Testing
InitRunner includes built-in tools for testing agents before deploying them: schema validation, dry-run mode (no API calls), and an eval-style test suite runner.
Validation
Validate a role YAML against the schema without running the agent:
initrunner validate role.yamlThis checks:
- YAML syntax and structure
- Required fields (
apiVersion,kind,metadata.name,spec.role) - Field types and value ranges (e.g.
temperaturebetween 0.0 and 2.0) - Tool configurations (valid types, required fields per type)
- Skill references (file exists, frontmatter is valid)
- Trigger configurations (valid cron expressions, valid paths)
- Security policy structure
Validation exits with code 0 on success and non-zero on failure, making it suitable for CI pipelines.
Dry-Run Mode
Run an agent without making any LLM API calls:
initrunner run role.yaml --dry-run -p "Test prompt"Dry-run mode replaces the configured model with a TestModel that returns deterministic placeholder responses. This lets you verify:
- Tool registration and discovery
- Trigger configuration and startup
- Memory system initialization
- Skill loading and merging
- Guardrail enforcement logic
- Sink configuration
No API keys are required and no tokens are consumed. Use dry-run mode during development to catch configuration errors before spending on API calls.
Test Suites
The initrunner test command runs structured test suites against an agent using an eval framework.

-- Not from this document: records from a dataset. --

-- ==== Sys2Proof/Laws/State.lean ====
section
/-!
SUPPORT. One lemma per field for each of the small updates the meanings are built of: what the update makes of the field it
changes, and that it leaves every other field.
-/
namespace Sys2Proof.Machine

/-! ### Tables -/

@[simp] theorem getElem_tweak {α : Type} {n : Nat} (v : Vector α n) (i : Fin n) (f : α → α) (j : Nat) (h : j < n) :
    (tweak v i f)[j] = if i.val = j then f v[j] else v[j] := by
  simp only [tweak, Vector.getElem_set]
  split
  · next e => subst e; rfl
  · rfl

theorem getElem_tweak_same {α : Type} {n : Nat} (v : Vector α n) (i : Fin n) (f : α → α) : (tweak v i f)[i] = f v[i] := by
  simp

theorem getElem_tweak_other {α : Type} {n : Nat} (v : Vector α n) {i j : Fin n} (h : i ≠ j) (f : α → α) :
    (tweak v i f)[j] = v[j] := by
  simp [Fin.val_inj, h]

/-! ### The queue -/

@[simp] theorem withPending_xm (s : State) (q : List Instr) : (s.withPending q).xm = s.xm := rfl
@[simp] theorem withPending_ecc (s : State) (q : List Instr) : (s.withPending q).ecc = s.ecc := rfl
@[simp] theorem withPending_corrected (s : State) (q : List Instr) : (s.withPending q).corrected = s.corrected := rfl
@[simp] theorem withPending_arb (s : State) (q : List Instr) : (s.withPending q).arb = s.arb := rfl
@[simp] theorem withPending_host (s : State) (q : List Instr) : (s.withPending q).host = s.host := rfl
@[simp] theorem withPending_run (s : State) (q : List Instr) : (s.withPending q).run = s.run := rfl
@[simp] theorem withPending_page (s : State) (q : List Instr) : (s.withPending q).page = s.page := rfl
@[simp] theorem withPending_time (s : State) (q : List Instr) : (s.withPending q).time = s.time := rfl
@[simp] theorem withPending_ports (s : State) (q : List Instr) : (s.withPending q).ports = s.ports := rfl
@[simp] theorem withPending_sau (s : State) (q : List Instr) : (s.withPending q).sau = s.sau := rfl
@[simp] theorem withPending_fck (s : State) (q : List Instr) : (s.withPending q).fck = s.fck := rfl
@[simp] theorem withPending_fau (s : State) (q : List Instr) : (s.withPending q).fau = s.fau := rfl
@[simp] theorem withPending_rce (s : State) (q : List Instr) : (s.withPending q).rce = s.rce := rfl
@[simp] theorem withPending_watch (s : State) (q : List Instr) : (s.withPending q).watch = s.watch := rfl
@[simp] theorem withPending_pru (s : State) (q : List Instr) : (s.withPending q).pru = s.pru := rfl
@[simp] theorem withPending_cou (s : State) (q : List Instr) : (s.withPending q).cou = s.cou := rfl
@[simp] theorem withPending_du (s : State) (q : List Instr) : (s.withPending q).du = s.du := rfl
@[simp] theorem withPending_rpu (s : State) (q : List Instr) : (s.withPending q).rpu = s.rpu := rfl
@[simp] theorem withPending_wires (s : State) (q : List Instr) : (s.withPending q).wires = s.wires := rfl
@[simp] theorem withPending_pending (s : State) (q : List Instr) : (s.withPending q).pending = q := rfl

/-! ### Updates -/

@[simp] theorem raise_xm (c : Cause) (s : State) : (raise c s).xm = s.xm := rfl
@[simp] theorem raise_ecc (c : Cause) (s : State) : (raise c s).ecc = s.ecc := rfl
@[simp] theorem raise_corrected (c : Cause) (s : State) : (raise c s).corrected = s.corrected := rfl
@[simp] theorem raise_arb (c : Cause) (s : State) : (raise c s).arb = s.arb := rfl
@[simp] theorem raise_host (c : Cause) (s : State) : (raise c s).host = s.host := rfl
@[simp] theorem raise_run (c : Cause) (s : State) : (raise c s).run = s.run := rfl
@[simp] theorem raise_page (c : Cause) (s : State) :
    (raise c s).page = { s.page with attention := s.page.attention ||| c.flag } := rfl
@[simp] theorem raise_time (c : Cause) (s : State) : (raise c s).time = s.time := rfl
@[simp] theorem raise_ports (c : Cause) (s : State) : (raise c s).ports = s.ports := rfl
@[simp] theorem raise_sau (c : Cause) (s : State) : (raise c s).sau = s.sau := rfl
@[simp] theorem raise_fck (c : Cause) (s : State) : (raise c s).fck = s.fck := rfl
@[simp] theorem raise_fau (c : Cause) (s : State) : (raise c s).fau = s.fau := rfl
@[simp] theorem raise_rce (c : Cause) (s : State) : (raise c s).rce = s.rce := rfl
@[simp] theorem raise_watch (c : Cause) (s : State) : (raise c s).watch = s.watch := rfl
@[simp] theorem raise_pru (c : Cause) (s : State) : (raise c s).pru = s.pru := rfl
@[simp] theorem raise_cou (c : Cause) (s : State) : (raise c s).cou = s.cou := rfl
@[simp] theorem raise_du (c : Cause) (s : State) : (raise c s).du = s.du := rfl
@[simp] theorem raise_rpu (c : Cause) (s : State) : (raise c s).rpu = s.rpu := rfl
@[simp] theorem raise_wires (c : Cause) (s : State) : (raise c s).wires = s.wires := rfl
@[simp] theorem raise_pending (c : Cause) (s : State) : (raise c s).pending = s.pending := rfl

@[simp] theorem placeDu_xm (as : List Access) (s : State) : (placeDu as s).xm = s.xm := rfl
@[simp] theorem placeDu_ecc (as : List Access) (s : State) : (placeDu as s).ecc = s.ecc := rfl
@[simp] theorem placeDu_corrected (as : List Access) (s : State) : (placeDu as s).corrected = s.corrected := rfl
@[simp] theorem placeDu_arb (as : List Access) (s : State) : (placeDu as s).arb = { s.arb with du := s.arb.du ++ as } := rfl
@[simp] theorem placeDu_host (as : List Access) (s : State) : (placeDu as s).host = s.host := rfl
@[simp] theorem placeDu_run (as : List Access) (s : State) : (placeDu as s).run = s.run := rfl
@[simp] theorem placeDu_page (as : List Access) (s : State) : (placeDu as s).page = s.page := rfl
@[simp] theorem placeDu_time (as : List Access) (s : State) : (placeDu as s).time = s.time := rfl
@[simp] theorem placeDu_ports (as : List Access) (s : State) : (placeDu as s).ports = s.ports := rfl
@[simp] theorem placeDu_sau (as : List Access) (s : State) : (placeDu as s).sau = s.sau := rfl
@[simp] theorem placeDu_fck (as : List Access) (s : State) : (placeDu as s).fck = s.fck := rfl
@[simp] theorem placeDu_fau (as : List Access) (s : State) : (placeDu as s).fau = s.fau := rfl
@[simp] theorem placeDu_rce (as : List Access) (s : State) : (placeDu as s).rce = s.rce := rfl
@[simp] theorem placeDu_watch (as : List Access) (s : State) : (placeDu as s).watch = s.watch := rfl
@[simp] theorem placeDu_pru (as : List Access) (s : State) : (placeDu as s).pru = s.pru := rfl
@[simp] theorem placeDu_cou (as : List Access) (s : State) : (placeDu as s).cou = s.cou := rfl
@[simp] theorem placeDu_du (as : List Access) (s : State) : (placeDu as s).du = s.du := rfl
@[simp] theorem placeDu_rpu (as : List Access) (s : State) : (placeDu as s).rpu = s.rpu := rfl
@[simp] theorem placeDu_wires (as : List Access) (s : State) : (placeDu as s).wires = s.wires := rfl
@[simp] theorem placeDu_pending (as : List Access) (s : State) : (placeDu as s).pending = s.pending := rfl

initrunner test role.yaml -s test_suite.yamlTest suite format
A test suite is a YAML file using the standard InitRunner envelope: apiVersion, kind, metadata, and a list of cases. Each case has a name, a prompt, and a list of assertions.
apiVersion: initrunner/v1
kind: TestSuite
metadata:
name: support-agent-tests
cases:
- name: answers_product_question
prompt: "What is the return policy?"
assertions:
- type: contains
value: "30 days"
- type: contains
value: "refund"
- name: rejects_off_topic
prompt: "What's the weather like?"
assertions:
- type: not_contains
value: "forecast"
- type: max_tokens
limit: 200
- name: uses_search_tool
prompt: "Find articles about shipping delays"
assertions:
- type: tool_calls
expected: ["search_documents"]
- type: contains
value: "shipping"
- name: stays_within_budget
prompt: "Write a comprehensive guide to our product line"
assertions:
- type: max_tokens
limit: 4096
- type: max_latency
limit_ms: 30000Top-level fields:
| Field | Type | Default | Description |
|---|---|---|---|
apiVersion | string | (required) | Must be initrunner/v1 |
kind | string | (required) | Must be TestSuite |
metadata.name | string | (required) | Suite name shown in the results table |
cases | list | [] | Test cases in the suite |
Case fields:
| Field | Type | Default | Description |
|---|---|---|---|
name | string | (required) | Unique case name |
prompt | string | (required) | Prompt sent to the agent |
assertions | list | [] | Assertions to evaluate against the run |
tags | list[string] | [] | Tags for --tag filtering |
expected_output | string | null | Simulated model output, used only in --dry-run; ignored otherwise |
This same YAML runs unchanged on both run paths (see How suites run below). You write one suite, and the choice of runner does not change what you write.
Assertion types
Assertions are a discriminated union on type. There are eleven types. Output-based assertions check the final response; the timeline and span types check how the run unfolded.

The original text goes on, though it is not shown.